Но Джордж не стал отшельником или, во всяком случае, не в том смысле, как понимал агент. Он объехал все фермы в округе и, как это принято, засвидетельствовал свое почтение, сообщив, что купил «Четыре ветра» и будет соседом, хотя и дальним.
Дом, который он себе построил, не был лачугой, какую иной хозяин сколачивает наспех, чтобы было где укрыться от непогоды. Джордж собирался жить в этом доме, хотя его еще и не достроили. Он выглядел так, будто его спланировали, а потом разрубили пополам. Для начала отделали три большие комнаты со стропилами, издававшими острый сладковатый запах, когда менялась погода, и полами из красного дерева. Комнаты сразу же обставили хорошей мебелью. В дни, когда прибывала почта, Джордж появлялся на станции, не очень, правда, часто, но и не редко, и с ним почтительно здоровались — не потому, что он был сыном известного человека, и не ради его заслуг на войне, а потому, что люди одобряли все, что он делал. Ведь после двух войн совершенно неожиданно появились беспокойные молодые люди, заявления которых, вроде: «Я хочу быть сам себе хозяином» или «Я не собираюсь всю жизнь протирать штаны на стуле», хотя и не были новы, все же отражали настроения людей, первыми заселивших страну.

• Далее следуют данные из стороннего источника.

-- ==== Sys2Proof/Machine/Slot.lean ====
section
/-! DEFINITION. The Read Slot and the prefetch lines: hits, ordering, the choice of a line, and what the end of a
read's transfer does (R44 to R59). -/

namespace Sys2Proof.Machine

/-- The word a VALID line serves to a read of an entry, if the read hits it (R46). -/
def Line.serves (l : Line) (e : EntryIdx) (w : Word) : Option Word :=
  match l with
  | .valid f a d _ => if f = e ∧ a = lineAddr w then some (d.getD (lineWord w) 0) else none
  | .filling _ _ _ => none
  | .invalid => none

/-- The word either line serves (R46). -/
def LineSet.serves (ls : LineSet) (e : EntryIdx) (w : Word) : Option Word :=
  match ls.line0.serves e w with
  | some d => some d
  | none => ls.line1.serves e w

/-- Store the host read record. -/
def State.setRead (r : Option ReadRecord) (s : State) : State := { s with slot := { s.slot with record := r } }

/-- Store the orphan. -/
def State.setOrphan (o : Option Orphan) (s : State) : State := { s with slot := { s.slot with orphan := o } }

/-- Store a line. -/
def State.setLine (i : LineIdx) (l : Line) (s : State) : State := { s with lineset := s.lineset.setLine i l }

/-- Answer the held read from a word: the record leaves and the entry slides if R23 requires it (R49, R50, R52). -/
def State.answerRead (r : ReadRecord) (data : Word) (s : State) : State :=
  ((s.setRead none).releaseHost (.read (r.lanes.answer data))).slideAt r.entry r.word

/-- End the held read with filler (R51, R57, R58, R61). -/
def State.fillRead (s : State) : State := (s.setRead none).releaseHost fillerReply

/-- The test of the ordering condition: with the PWQ empty and no orphan, a LINE record that has become a hit is
answered, and any other moves to BUS_WAIT (R47, R52). -/
def State.testOrder (s : State) : State :=
  match s.slot.record with
  | some r =>
    if r.phase = .orderWait ∧ s.pwq.records = [] ∧ s.slot.orphan = none then
      match (if r.kind = .line ∧ s.linePermit = true then s.lineset.serves r.entry r.word else none) with
      | some d => s.answerRead r d
      | none => s.setRead (some { r with phase := .busWait })
    else s
  | none => s

/-- An admitted read reaching the Line Set: answered from a line, or entered in the slot (R46, R47). -/
def State.offerRead (r : ReadRecord) (s : State) : State :=
  match (if r.kind = .line then s.lineset.serves r.entry r.word else none) with
  | some d => (s.reply (.read (r.lanes.answer d))).slideAt r.entry r.word
  | none => ((s.setRead (some r)).holdHost .readSlot).testOrder

/-- A read of an entry in ORDER_WAIT is answered with filler when the entry is suspended (R57). -/
def State.fillSuspended (e : EntryIdx) (s : State) : State :=
  match s.slot.record with
  | some r => if r.phase = .orderWait ∧ r.entry = e then s.fillRead else s
  | none => s

/-- The line a fill takes: an INVALID one, line 0 first; otherwise the VALID line filled earlier, line 0 when equal
(R48). With a line FILLING, which no run reaches at an issue, the other line (log entry 9). -/
def LineSet.choose (ls : LineSet) : LineIdx :=
  match ls.line0, ls.line1 with
  | .invalid, _ => 0
  | .valid _ _ _ _, .invalid => 1
  | .filling _ _ _, .invalid => 1
  | .valid _ _ _ t0, .valid _ _ _ t1 => if t1 < t0 then 1 else 0
  | .filling _ _ _, .valid _ _ _ _ => 1
  | .valid _ _ _ _, .filling _ _ _ => 0
  | .filling _ _ _, .filling _ _ _ => 0

/-- The origin of a read's fault records (R51). -/
def ReadKind.origin : ReadKind → FaultOrigin
  | .single => .hostRead
  | .line => .lineFill

/-- The local address of a read's fault records: the word, or the line address (R51, R89). -/
def ReadRecord.faultAddr (r : ReadRecord) : Word :=
  match r.kind with
  | .single => r.word
  | .line => lineAddr r.word

/-- The end of a successful fill for its line: VALID with the words now, or INVALID if spoiled (R50, R59). -/
def Line.filled (words : List Word) (now : Nat) : Line → Line
  | .filling false e a => .valid e a words now
  | .filling true _ _ => .invalid
  | .valid e a d t => .valid e a d t
  | .invalid => .invalid

/-- The end of a successful fill (R50, R59). -/
def State.fillLine (i : Option LineIdx) (words : List Word) (s : State) : State :=
  match i with
  | some i => s.setLine i ((s.lineset.line i).filled words s.now)
  | none => s

/-- The end of a failed fill: its line becomes INVALID (R51, R59). -/
def State.dropLine (i : Option LineIdx) (s : State) : State :=
  match i with
  | some i => s.setLine i .invalid
  | none => s

/-- The word of a fill that the read asked for, or the word of a single read (R49, R50). -/
def ReadRecord.wanted (r : ReadRecord) (words : List Word) : Word :=
  match r.kind with
  | .single => words.getD 0 0
  | .line => words.getD (lineWord r.word) 0

/-- The successful end of the record's transfer (R49, R50). -/
def State.readDone (r : ReadRecord) (words : List Word) (s : State) : State :=
  (s.fillLine r.line words).answerRead r (r.wanted words)

/-- The failed end of the record's transfer (R51). -/
def State.readFailed (r : ReadRecord) (k : FaultKind) (s : State) : State :=
  ((s.dropLine r.line).fillRead).fault
    { kind := k, origin := r.kind.origin, direction := .read, entry := some r.entry, hostAddr := some r.hostAddr,
      localAddr := some r.faultAddr, seq := none, dropped := none, inFlight := none }

/-- The successful end of the orphan's transfer (R59). -/
def State.orphanDone (o : Orphan) (words : List Word) (s : State) : State :=
  ((s.fillLine o.line words).setOrphan none).testOrder

/-- The failed end of the orphan's transfer; `addr` is the transfer's first word address (R59, R90). -/
def State.orphanFailed (o : Orphan) (k : FaultKind) (addr : Word) (s : State) : State :=
  (((s.dropLine o.line).setOrphan none).fault
    { kind := k, origin := o.kind.origin, direction := .read, entry := some o.entry, hostAddr := none,
      localAddr := some addr, seq := none, dropped := none, inFlight := none }).testOrder

end Sys2Proof.Machine
end

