-- ==== Sys2Proof/Machine/BusEvents.lean ====
section
/-! DEFINITION. The lines of the local bus, the local settings of the Local Bus Master and the Line Set, and
REQUEST_BEGIN (R54, R56, R65, R69, R70, R73, R74, R76). -/

namespace Sys2Proof.Machine

/-! ### LBGNT and LYLD. While PON is asserted a change is not taken; the level is the line's own (log entry 5) -/

/-- The level of LBGNT. -/
def State.grantLevel (v : Bool) (s : State) : State := { s with pins := { s.pins with lbgnt := v } }

/-- The level of LYLD. -/
def State.yieldLevel (v : Bool) (s : State) : State := { s with pins := { s.pins with lyld := v } }

/-- LBGNT asserted: a REQUESTING master takes ownership, one YIELDING with reason WITHDRAWN gets its grant back (R70,
R74). -/
def State.takeGrantLine (s : State) : State := ((s.grantLevel true).regainGrant).poll

/-- LBGNT withdrawn (R74). -/
def State.takeWithdrawal (s : State) : State := (s.grantLevel false).loseGrant

/-- LYLD asserted (R73). -/
def State.takeYield (s : State) : State := (s.yieldLevel true).yieldBus

/-- LYLD deasserted, which permits a new request (R69, R73). -/
def State.takeUnyield (s : State) : State := (s.yieldLevel false).poll

/-! ### Local settings -/

/-- A local write of YIELD_HONOR (R73): 1 with LYLD asserted is an assertion of LYLD, 0 gives back a yield. -/
def State.writeYieldHonor (v : Bool) (s : State) : State :=
  let s1 := { s with master := { s.master with yieldHonor := v } }
  if v then s1.yieldBus else (s1.unyield).poll

/-- The patience timer expires: GRANT_SLOW is latched and LURG asserted (R76). -/
def State.expirePatience (since : Nat) (s : State) : State := (s.setOwn (.requesting since .expired)).latchGrantSlow

/-- A local write of GRANT_PATIENCE (R76): 0 stops the timer; another value applies to a running timer or starts
one, counted from the entry into REQUESTING, unless it has expired in this request. -/
def State.writeGrantPatience (v : BitVec 8) (s : State) : State :=
  let s1 := { s with master := { s.master with grantPatience := v } }
  match s.master.own with
  | .requesting since .expired => s1.setOwn (.requesting since .expired)
  | .requesting since _ =>
    if v = 0#8 then s1.setOwn (.requesting since .stopped)
    else if v.toNat ≤ s.now - since then s1.expirePatience since
    else s1.setOwn (.requesting since .running)
  | _ => s1

/-- Whether a line is VALID and at or past an age (R56). -/
def Line.aged (limit : BitVec 8) (now : Nat) : Line → Bool
  | .valid _ _ _ t => decide (limit ≠ 0#8) && decide (limit.toNat ≤ now - t)
  | .filling _ _ _ => false
  | .invalid => false

/-- A local write of FRESHNESS: VALID lines already at or past the new value become INVALID (R56). -/
def State.writeFreshness (v : BitVec 8) (s : State) : State :=
  { s with lineset := { s.lineset.strikeIf (fun l => l.aged v s.now) with freshness := v } }

/-- INVALIDATE_LINES (R54). -/
def State.takeInvalidate (s : State) : State := (s.strikeAll).lineResult .ok

/-! ### A request that waited for its tick -/

/-- REQUEST_BEGIN: a tick has passed since the release mark, so a request that waited for it begins (R69; log entry
2). -/
def State.beginRequest (s : State) : State :=
  if s.master.own = .released ∧ s.anyEligible = true ∧ s.yieldAsked = false then
    match s.master.releaseMark with
    | some m => ({ s with now := max s.now (m + 1) }).poll
    | none => s.poll
  else s

/-! ### Meanings -/

/-- LBGNT_ASSERTED (R70). -/
def execLbgntAsserted (s : State) : Host.Outcome State Fault Refusal :=
  .next (if s.pins.pon then s.grantLevel true else s.takeGrantLine)

/-- LBGNT_WITHDRAWAL (R74). -/
def execLbgntWithdrawal (s : State) : Host.Outcome State Fault Refusal :=
  .next (if s.pins.pon then s.grantLevel false else s.takeWithdrawal)

/-- LYLD_ASSERTED (R73). -/
def execLyldAsserted (s : State) : Host.Outcome State Fault Refusal :=
  .next (if s.pins.pon then s.yieldLevel true else s.takeYield)

/-- LYLD_DEASSERTED (R69). -/
def execLyldDeasserted (s : State) : Host.Outcome State Fault Refusal :=
  .next (if s.pins.pon then s.yieldLevel false else s.takeUnyield)

/-- LACK (R65). -/
def execLack (ld : Word) (s : State) : Host.Outcome State Fault Refusal :=
  .next (unlessPon (State.takeLack ld) s)

/-- LERR (R65). It stands for LACK and LERR together for one beat too, which R65 takes as LERR: no command carries
both (DESIGN CHOICE, log entry 22). -/
def execLerr (s : State) : Host.Outcome State Fault Refusal :=
  .next (unlessPon (State.failBeat .localError) s)

/-- YIELD_HONOR (R73). -/
def execYieldHonor (v : Bool) (s : State) : Host.Outcome State Fault Refusal :=
  .next (localWrite (State.writeYieldHonor v) s)

/-- GRANT_PATIENCE (R76). -/
def execGrantPatience (v : BitVec 8) (s : State) : Host.Outcome State Fault Refusal :=
  .next (localWrite (State.writeGrantPatience v) s)

/-- FRESHNESS (R56). -/
def execFreshness (v : BitVec 8) (s : State) : Host.Outcome State Fault Refusal :=
  .next (localWrite (State.writeFreshness v) s)

/-- INVALIDATE_LINES (R54). -/
def execInvalidateLines (s : State) : Host.Outcome State Fault Refusal := .next (localWrite State.takeInvalidate s)

/-- REQUEST_BEGIN (R69). -/
def execRequestBegin (s : State) : Host.Outcome State Fault Refusal := .next (unlessPon State.beginRequest s)

end Sys2Proof.Machine
end

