-- ==== Sys2Proof/Machine/Dispatch.lean ====
section
/-! DEFINITION. The dispatch: one arm per command. -/

namespace Sys2Proof.Machine

/-- The effect of a command on everything but the queue. -/
def exec (i : Instr) (s : State) : Host.Outcome State Fault Refusal :=
  match i with
  | .hostApertureRead ha st => Sys2Proof.Machine.execHostApertureRead ha st s
  | .hostApertureWrite ha st hd => Sys2Proof.Machine.execHostApertureWrite ha st hd s
  | .streamDataWrite st hd => Sys2Proof.Machine.execStreamDataWrite st hd s
  | .streamDataRead st => Sys2Proof.Machine.execStreamDataRead st s
  | .moduleReset v => Sys2Proof.Machine.execModuleReset v s
  | .powerRequest low => Sys2Proof.Machine.execPowerRequest low s
  | .eventEnable enables => Sys2Proof.Machine.execEventEnable enables s
  | .stallLimit limit => Sys2Proof.Machine.execStallLimit limit s
  | .negotiatedSettingWrite setting value => Sys2Proof.Machine.execNegotiatedSettingWrite setting value s
  | .hostEvent data => Sys2Proof.Machine.execHostEvent data s
  | .streamStatus data => Sys2Proof.Machine.execStreamStatus data s
  | .endMessage => Sys2Proof.Machine.execEnd s
  | .nextMessage => Sys2Proof.Machine.execNext s
  | .notePop => Sys2Proof.Machine.execNotePop s
  | .faultPop w => Sys2Proof.Machine.execFaultPop w s
  | .clearLost => Sys2Proof.Machine.execClearLost s
  | .openEntry w => Sys2Proof.Machine.execOpen w s
  | .closeEntry w => Sys2Proof.Machine.execClose w s
  | .resumeEntry w => Sys2Proof.Machine.execResume w s
  | .retarget w => Sys2Proof.Machine.execRetarget w s
  | .setEditable w => Sys2Proof.Machine.execSetEditable w s
  | .moduleReady onAccess onAttention => Sys2Proof.Machine.execModuleReady onAccess onAttention s
  | .remain onAccess onAttention => Sys2Proof.Machine.execRemain onAccess onAttention s
  | .dormantConfirm onAccess onAttention => Sys2Proof.Machine.execDormantConfirm onAccess onAttention s
  | .wake onAccess onAttention => Sys2Proof.Machine.execWake onAccess onAttention s
  | .datapathReset => Sys2Proof.Machine.execDatapathReset s
  | .notice data => Sys2Proof.Machine.execNotice data s
  | .answerAccept setting serial reason => Sys2Proof.Machine.execAnswerAccept setting serial reason s
  | .answerReject setting serial reason => Sys2Proof.Machine.execAnswerReject setting serial reason s
  | .localEvent data => Sys2Proof.Machine.execLocalEvent data s
  | .localMask mask => Sys2Proof.Machine.execLocalMask mask s
  | .invalidateLines => Sys2Proof.Machine.execInvalidateLines s
  | .freshness value => Sys2Proof.Machine.execFreshness value s
  | .grantPatience value => Sys2Proof.Machine.execGrantPatience value s
  | .yieldHonor value => Sys2Proof.Machine.execYieldHonor value s
  | .ringSettingWrite reg data => Sys2Proof.Machine.execRingSettingWrite reg data s
  | .inConsume data => Sys2Proof.Machine.execInConsume data s
  | .outProduce data => Sys2Proof.Machine.execOutProduce data s
  | .indexRefusedClear => Sys2Proof.Machine.execIndexRefusedClear s
  | .inStart => Sys2Proof.Machine.execInStart s
  | .inStop => Sys2Proof.Machine.execInStop s
  | .inRestart => Sys2Proof.Machine.execInRestart s
  | .inPop => Sys2Proof.Machine.execInPop s
  | .outStart => Sys2Proof.Machine.execOutStart s
  | .outStop => Sys2Proof.Machine.execOutStop s
  | .outRestart => Sys2Proof.Machine.execOutRestart s
  | .outMark position => Sys2Proof.Machine.execOutMark position s
  | .notePost code => Sys2Proof.Machine.execNotePost code s
  | .noteFullClear => Sys2Proof.Machine.execNoteFullClear s
  | .registerWrite a => Sys2Proof.Machine.execRegisterWrite a s
  | .powerOnReset => Sys2Proof.Machine.execPowerOnReset s
  | .powerOnResetEnd => Sys2Proof.Machine.execPowerOnResetEnd s
  | .lbgntAsserted => Sys2Proof.Machine.execLbgntAsserted s
  | .lbgntWithdrawal => Sys2Proof.Machine.execLbgntWithdrawal s
  | .lyldAsserted => Sys2Proof.Machine.execLyldAsserted s
  | .lyldDeasserted => Sys2Proof.Machine.execLyldDeasserted s
  | .lack ld => Sys2Proof.Machine.execLack ld s
  | .lerr => Sys2Proof.Machine.execLerr s
  | .latnAssertion => Sys2Proof.Machine.execLatnAssertion s
  | .latnDeassertion => Sys2Proof.Machine.execLatnDeassertion s
  | .stallExpiry => Sys2Proof.Machine.execStallExpiry s
  | .ackLimitExpiry => Sys2Proof.Machine.execAckLimitExpiry s
  | .holdExpiry => Sys2Proof.Machine.execHoldExpiry s
  | .grantPatienceExpiry => Sys2Proof.Machine.execGrantPatienceExpiry s
  | .lingerExpiry => Sys2Proof.Machine.execLingerExpiry s
  | .freshnessExpiry line => Sys2Proof.Machine.execFreshnessExpiry line s
  | .answerExpiry setting => Sys2Proof.Machine.execAnswerExpiry setting s
  | .requestBegin => Sys2Proof.Machine.execRequestBegin s

end Sys2Proof.Machine
end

В период между войнами здесь появился совсем другой тип эмигрантов; для них деньги были чем-то вроде лопаты, чтобы выкопать теплое местечко и лежать себе там без забот. Они-то и превратили страну кипучей жизни в мертвое болото, но память о былых временах еще сохранилась, и беспокойные молодые люди считали излишним извиняться за то, что хотят вырваться из этой жизни. Будто на них должны были смотреть, как на знамя или даже как на совесть страны.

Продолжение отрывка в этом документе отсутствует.